«— С двух лет бабушка объяснила ему, что мать — божество. Он поверил и до последнего дня верил каждому слову матери. А мать говорила ему: видишь, вот в машине едет Никита Толстой. У тебя никогда не будет машины, у тебя никогда ничего не будет, я могу дать тебе только…»
Полагают, что это многоточие заменяет тюрьму.
Так где ж ей было Толстого любить?
И наконец последнее в ахматовском отзыве об Алексее Толстом: «был чудовищным антисемитом». Многие писатели называли Толстого антисемитом, в этом качестве выводил красного графа в своих романах 20-х годов Эренбург, известно столкновение Толстого с Мандельштамом, можно вспомнить рощинский крик, обращенный к Кате: «К черту!.. С вашей любовью… Найдите себе жида… Большевичка…» — тут ведь тоже не просто заблуждение Рощина, но еще одно подводное течение.
А с другой стороны, самым близким, самым дорогим другом Толстого в последние годы его жизни был человек, которого назовут главным евреем Советского Союза и которого за его еврейство убьют.
«Соломон, — заявил он при этом, — вот купил подсвечник, сказали, что редкий, персидский.
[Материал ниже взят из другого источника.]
-- ==== Sys2Proof/Laws/State.lean ====
section
/-! SUPPORT. What each update of one member of a table leaves in every field of the state, so that no later proof
unfolds a record update. -/

namespace Sys2Proof.Machine

/-! ## Tables -/

theorem updAt_self {α : Type} {n : Nat} (v : Vector α n) (i : Fin n) (f : α → α) : (updAt v i f)[i] = f v[i] := by
  simp [updAt]

@[simp] theorem updAt_self_val {α : Type} {n : Nat} (v : Vector α n) (i : Fin n) (f : α → α) :
    (updAt v i f)[i.val] = f v[i.val] := updAt_self v i f

theorem updAt_ne {α : Type} {n : Nat} (v : Vector α n) (i j : Fin n) (f : α → α) (h : i ≠ j) :
    (updAt v i f)[j] = v[j] := by
  have h' : (i : Nat) ≠ j := fun e => h (Fin.ext e)
  simp [updAt, h']

theorem updAt_get {α : Type} {n : Nat} (v : Vector α n) (i j : Fin n) (f : α → α) :
    (updAt v i f)[j] = if i = j then f v[j] else v[j] := by
  by_cases h : i = j
  · subst h; simp only [updAt_self, if_true]
  · simp [h, updAt_ne v i j f h]

@[simp] theorem updAt_updAt {α : Type} {n : Nat} (v : Vector α n) (i : Fin n) (f g : α → α) :
    updAt (updAt v i f) i g = updAt v i (fun x => g (f x)) := by
  simp [updAt]

/-! ## modImage -/

@[simp] theorem State.modImage_flash (s : State) (t : Tag) (f : ImageWindow → ImageWindow) : (s.modImage t f).flash = s.flash := rfl
@[simp] theorem State.modImage_freeCount (s : State) (t : Tag) (f : ImageWindow → ImageWindow) : (s.modImage t f).freeCount = s.freeCount := rfl
@[simp] theorem State.modImage_ots (s : State) (t : Tag) (f : ImageWindow → ImageWindow) : (s.modImage t f).ots = s.ots := rfl
@[simp] theorem State.modImage_loaded (s : State) (t : Tag) (f : ImageWindow → ImageWindow) : (s.modImage t f).loaded = s.loaded := rfl
@[simp] theorem State.modImage_cfg (s : State) (t : Tag) (f : ImageWindow → ImageWindow) : (s.modImage t f).cfg = s.cfg := rfl
@[simp] theorem State.modImage_fc (s : State) (t : Tag) (f : ImageWindow → ImageWindow) : (s.modImage t f).fc = s.fc := rfl
@[simp] theorem State.modImage_mu (s : State) (t : Tag) (f : ImageWindow → ImageWindow) : (s.modImage t f).mu = s.mu := rfl
@[simp] theorem State.modImage_ke (s : State) (t : Tag) (f : ImageWindow → ImageWindow) : (s.modImage t f).ke = s.ke := rfl
@[simp] theorem State.modImage_iu (s : State) (t : Tag) (f : ImageWindow → ImageWindow) : (s.modImage t f).iu = s.iu := rfl
@[simp] theorem State.modImage_pb (s : State) (t : Tag) (f : ImageWindow → ImageWindow) : (s.modImage t f).pb = s.pb := rfl
@[simp] theorem State.modImage_sw (s : State) (t : Tag) (f : ImageWindow → ImageWindow) : (s.modImage t f).sw = s.sw := rfl
@[simp] theorem State.modImage_pu (s : State) (t : Tag) (f : ImageWindow → ImageWindow) : (s.modImage t f).pu = s.pu := rfl
@[simp] theorem State.modImage_lc (s : State) (t : Tag) (f : ImageWindow → ImageWindow) : (s.modImage t f).lc = s.lc := rfl
@[simp] theorem State.modImage_ports (s : State) (t : Tag) (f : ImageWindow → ImageWindow) : (s.modImage t f).ports = s.ports := rfl
@[simp] theorem State.modImage_pending (s : State) (t : Tag) (f : ImageWindow → ImageWindow) : (s.modImage t f).pending = s.pending := rfl
@[simp] theorem State.modImage_wu_staging (s : State) (t : Tag) (f : ImageWindow → ImageWindow) :
    (s.modImage t f).wu.staging = s.wu.staging := rfl
@[simp] theorem State.modImage_wu_pageMap (s : State) (t : Tag) (f : ImageWindow → ImageWindow) :
    (s.modImage t f).wu.pageMap = s.wu.pageMap := rfl
@[simp] theorem State.modImage_wu_mapUsed (s : State) (t : Tag) (f : ImageWindow → ImageWindow) :
    (s.modImage t f).wu.mapUsed = s.wu.mapUsed := rfl
@[simp] theorem State.image_modImage_self (s : State) (t : Tag) (f : ImageWindow → ImageWindow) :
    (s.modImage t f).image t = f (s.image t) := updAt_self _ _ _
theorem State.image_modImage_ne (s : State) (t y : Tag) (f : ImageWindow → ImageWindow) (h : t ≠ y) :
    (s.modImage t f).image y = s.image y := updAt_ne _ _ _ _ h
theorem State.image_modImage (s : State) (t y : Tag) (f : ImageWindow → ImageWindow) :
    (s.modImage t f).image y = if t = y then f (s.image y) else s.image y := updAt_get _ _ _ _
@[simp] theorem State.modImage_modImage (s : State) (t : Tag) (f g : ImageWindow → ImageWindow) :
    (s.modImage t f).modImage t g = s.modImage t (fun u => g (f u)) := by
  simp [State.modImage]
@[simp] theorem State.staging_modImage (s : State) (t : Tag) (f : ImageWindow → ImageWindow) (y : StagingId) :
    (s.modImage t f).staging y = s.staging y := rfl
@[simp] theorem State.port_modImage (s : State) (t : Tag) (f : ImageWindow → ImageWindow) (y : PortId) :
    (s.modImage t f).port y = s.port y := rfl
@[simp] theorem State.life_modImage (s : State) (t : Tag) (f : ImageWindow → ImageWindow) (y : PortId) :
    (s.modImage t f).life y = s.life y := rfl
@[simp] theorem State.bufferSlot_modImage (s : State) (t : Tag) (f : ImageWindow → ImageWindow) (y : Fin 64) :
    (s.modImage t f).bufferSlot y = s.bufferSlot y := rfl
@[simp] theorem State.entry_modImage (s : State) (t : Tag) (f : ImageWindow → ImageWindow) (y : Fin 8) :
    (s.modImage t f).entry y = s.entry y := rfl

/-! ## modStaging -/

@[simp] theorem State.modStaging_flash (s : State) (w : StagingId) (f : StagingWindow → StagingWindow) : (s.modStaging w f).flash = s.flash := rfl
@[simp] theorem State.modStaging_freeCount (s : State) (w : StagingId) (f : StagingWindow → StagingWindow) : (s.modStaging w f).freeCount = s.freeCount := rfl
@[simp] theorem State.modStaging_ots (s : State) (w : StagingId) (f : StagingWindow → StagingWindow) : (s.modStaging w f).ots = s.ots := rfl
@[simp] theorem State.modStaging_loaded (s : State) (w : StagingId) (f : StagingWindow → StagingWindow) : (s.modStaging w f).loaded = s.loaded := rfl
@[simp] theorem State.modStaging_cfg (s : State) (w : StagingId) (f : StagingWindow → StagingWindow) : (s.modStaging w f).cfg = s.cfg := rfl
@[simp] theorem State.modStaging_fc (s : State) (w : StagingId) (f : StagingWindow → StagingWindow) : (s.modStaging w f).fc = s.fc := rfl
@[simp] theorem State.modStaging_mu (s : State) (w : StagingId) (f : StagingWindow → StagingWindow) : (s.modStaging w f).mu = s.mu := rfl
@[simp] theorem State.modStaging_ke (s : State) (w : StagingId) (f : StagingWindow → StagingWindow) : (s.modStaging w f).ke = s.ke := rfl
@[simp] theorem State.modStaging_iu (s : State) (w : StagingId) (f : StagingWindow → StagingWindow) : (s.modStaging w f).iu = s.iu := rfl
@[simp] theorem State.modStaging_pb (s : State) (w : StagingId) (f : StagingWindow → StagingWindow) : (s.modStaging w f).pb = s.pb := rfl
@[simp] theorem State.modStaging_sw (s : State) (w : StagingId) (f : StagingWindow → StagingWindow) : (s.modStaging w f).sw = s.sw := rfl
@[simp] theorem State.modStaging_pu (s : State) (w : StagingId) (f : StagingWindow → StagingWindow) : (s.modStaging w f).pu = s.pu := rfl
@[simp] theorem State.modStaging_lc (s : State) (w : StagingId) (f : StagingWindow → StagingWindow) : (s.modStaging w f).lc = s.lc := rfl
@[simp] theorem State.modStaging_ports (s : State) (w : StagingId) (f : StagingWindow → StagingWindow) : (s.modStaging w f).ports = s.ports := rfl
@[simp] theorem State.modStaging_pending (s : State) (w : StagingId) (f : StagingWindow → StagingWindow) : (s.modStaging w f).pending = s.pending := rfl
@[simp] theorem State.modStaging_wu_image (s : State) (w : StagingId) (f : StagingWindow → StagingWindow) :
    (s.modStaging w f).wu.image = s.wu.image := rfl
@[simp] theorem State.modStaging_wu_pageMap (s : State) (w : StagingId) (f : StagingWindow → StagingWindow) :
    (s.modStaging w f).wu.pageMap = s.wu.pageMap := rfl
@[simp] theorem State.modStaging_wu_mapUsed (s : State) (w : StagingId) (f : StagingWindow → StagingWindow) :
    (s.modStaging w f).wu.mapUsed = s.wu.mapUsed := rfl
@[simp] theorem State.staging_modStaging_self (s : State) (w : StagingId) (f : StagingWindow → StagingWindow) :
    (s.modStaging w f).staging w = f (s.staging w) := updAt_self _ _ _
theorem State.staging_modStaging_ne (s : State) (w y : StagingId) (f : StagingWindow → StagingWindow) (h : w ≠ y) :
    (s.modStaging w f).staging y = s.staging y := updAt_ne _ _ _ _ h
theorem State.staging_modStaging (s : State) (w y : StagingId) (f : StagingWindow → StagingWindow) :
    (s.modStaging w f).staging y = if w = y then f (s.staging y) else s.staging y := updAt_get _ _ _ _
@[simp] theorem State.modStaging_modStaging (s : State) (w : StagingId) (f g : StagingWindow → StagingWindow) :
    (s.modStaging w f).modStaging w g = s.modStaging w (fun u => g (f u)) := by
  simp [State.modStaging]
@[simp] theorem State.image_modStaging (s : State) (w : StagingId) (f : StagingWindow → StagingWindow) (y : Tag) :
    (s.modStaging w f).image y = s.image y := rfl
@[simp] theorem State.port_modStaging (s : State) (w : StagingId) (f : StagingWindow → StagingWindow) (y : PortId) :
    (s.modStaging w f).port y = s.port y := rfl
@[simp] theorem State.life_modStaging (s : State) (w : StagingId) (f : StagingWindow → StagingWindow) (y : PortId) :
    (s.modStaging w f).life y = s.life y := rfl
@[simp] theorem State.bufferSlot_modStaging (s : State) (w : StagingId) (f : StagingWindow → StagingWindow) (y : Fin 64) :
    (s.modStaging w f).bufferSlot y = s.bufferSlot y := rfl
@[simp] theorem State.entry_modStaging (s : State) (w : StagingId) (f : StagingWindow → StagingWindow) (y : Fin 8) :
    (s.modStaging w f).entry y = s.entry y := rfl

/-! ## modPort -/

@[simp] theorem State.modPort_flash (s : State) (p : PortId) (f : PortUnit → PortUnit) : (s.modPort p f).flash = s.flash := rfl
@[simp] theorem State.modPort_freeCount (s : State) (p : PortId) (f : PortUnit → PortUnit) : (s.modPort p f).freeCount = s.freeCount := rfl
@[simp] theorem State.modPort_ots (s : State) (p : PortId) (f : PortUnit → PortUnit) : (s.modPort p f).ots = s.ots := rfl
@[simp] theorem State.modPort_loaded (s : State) (p : PortId) (f : PortUnit → PortUnit) : (s.modPort p f).loaded = s.loaded := rfl
@[simp] theorem State.modPort_cfg (s : State) (p : PortId) (f : PortUnit → PortUnit) : (s.modPort p f).cfg = s.cfg := rfl
@[simp] theorem State.modPort_fc (s : State) (p : PortId) (f : PortUnit → PortUnit) : (s.modPort p f).fc = s.fc := rfl
@[simp] theorem State.modPort_mu (s : State) (p : PortId) (f : PortUnit → PortUnit) : (s.modPort p f).mu = s.mu := rfl
@[simp] theorem State.modPort_ke (s : State) (p : PortId) (f : PortUnit → PortUnit) : (s.modPort p f).ke = s.ke := rfl
@[simp] theorem State.modPort_wu (s : State) (p : PortId) (f : PortUnit → PortUnit) : (s.modPort p f).wu = s.wu := rfl
@[simp] theorem State.modPort_iu (s : State) (p : PortId) (f : PortUnit → PortUnit) : (s.modPort p f).iu = s.iu := rfl
@[simp] theorem State.modPort_pb (s : State) (p : PortId) (f : PortUnit → PortUnit) : (s.modPort p f).pb = s.pb := rfl
@[simp] theorem State.modPort_sw (s : State) (p : PortId) (f : PortUnit → PortUnit) : (s.modPort p f).sw = s.sw := rfl
@[simp] theorem State.modPort_pu (s : State) (p : PortId) (f : PortUnit → PortUnit) : (s.modPort p f).pu = s.pu := rfl
@[simp] theorem State.modPort_lc (s : State) (p : PortId) (f : PortUnit → PortUnit) : (s.modPort p f).lc = s.lc := rfl
@[simp] theorem State.modPort_pending (s : State) (p : PortId) (f : PortUnit → PortUnit) : (s.modPort p f).pending = s.pending := rfl
@[simp] theorem State.port_modPort_self (s : State) (p : PortId) (f : PortUnit → PortUnit) :
    (s.modPort p f).port p = f (s.port p) := updAt_self _ _ _
theorem State.port_modPort_ne (s : State) (p y : PortId) (f : PortUnit → PortUnit) (h : p ≠ y) :
    (s.modPort p f).port y = s.port y := updAt_ne _ _ _ _ h
theorem State.port_modPort (s : State) (p y : PortId) (f : PortUnit → PortUnit) :
    (s.modPort p f).port y = if p = y then f (s.port y) else s.port y := updAt_get _ _ _ _
@[simp] theorem State.modPort_modPort (s : State) (p : PortId) (f g : PortUnit → PortUnit) :
    (s.modPort p f).modPort p g = s.modPort p (fun u => g (f u)) := by
  simp [State.modPort]
@[simp] theorem State.image_modPort (s : State) (p : PortId) (f : PortUnit → PortUnit) (y : Tag) :
    (s.modPort p f).image y = s.image y := rfl
@[simp] theorem State.staging_modPort (s : State) (p : PortId) (f : PortUnit → PortUnit) (y : StagingId) :
    (s.modPort p f).staging y = s.staging y := rfl
@[simp] theorem State.life_modPort (s : State) (p : PortId) (f : PortUnit → PortUnit) (y : PortId) :
    (s.modPort p f).life y = s.life y := rfl
@[simp] theorem State.bufferSlot_modPort (s : State) (p : PortId) (f : PortUnit → PortUnit) (y : Fin 64) :
    (s.modPort p f).bufferSlot y = s.bufferSlot y := rfl
@[simp] theorem State.entry_modPort (s : State) (p : PortId) (f : PortUnit → PortUnit) (y : Fin 8) :
    (s.modPort p f).entry y = s.entry y := rfl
Отмыли надписи — оказалось, твой — “субботний”. Вот я и принес. Пусть у тебя стоит», — вспоминала вдова Соломона Михоэлса.
Едва ли можно было ненавидеть евреев, их традиции, лица, кровь, чтобы, купив иудейский подсвечник, прийти с ним к Соломону Михоэлсу и простодушно его подарить: твой — субботний.
В Ташкенте в 1942 году вместе с Михоэлсом Толстой играл в спектакле, устроенном в пользу голодающих детей. Об этом спектакле сохранилось очень живое воспоминание Фаины Раневской.
«— Было очень-очень смешно, — сказала Ф.Г. — Алексей Николаевич отлично знал быт киностудий — во время съемок его “Петра” он не вылезал из “Ленфильма”. Скетч, что он написал тогда, — пародия на киносъемку. Действие разворачивалось в павильоне, где якобы снимался фильм из зарубежной жизни. Скетч, по-моему, так и назывался — “Где-то в Берлине”.
На бутафорскую крышу большого дома (самого дома, как и водится в кино, никто не строил) выходила Таня Окуневская, тоскующая героиня фильма, — красивая, глаз не отвести!.. Вспыхивали прожектора, режиссер — Осип Абдулов — кричал магическое:
— Мотор!
Хлопала эта безумная хлопушка — ненавижу ее всеми фибрами души! — и Таня пела, как ни странно, на мотив “Тучи над городом стали”:
Вышла луна из-за тучки,
Жду я свиданья с тобой!..
И еще там подобную чепуху.
В это время появлялся Гитлер — Сережа Мартинсон, — он шел на свидание с Окуневской. Завидев его, двое рабочих студии — плотники в комбинезонах — их гениально изображали Соломон Михайлович Михоэлс и сам Толстой, изображали без единой репетиции, на сплошной импровизации — угрожающе двигались на него, сжав кулаки и молотки.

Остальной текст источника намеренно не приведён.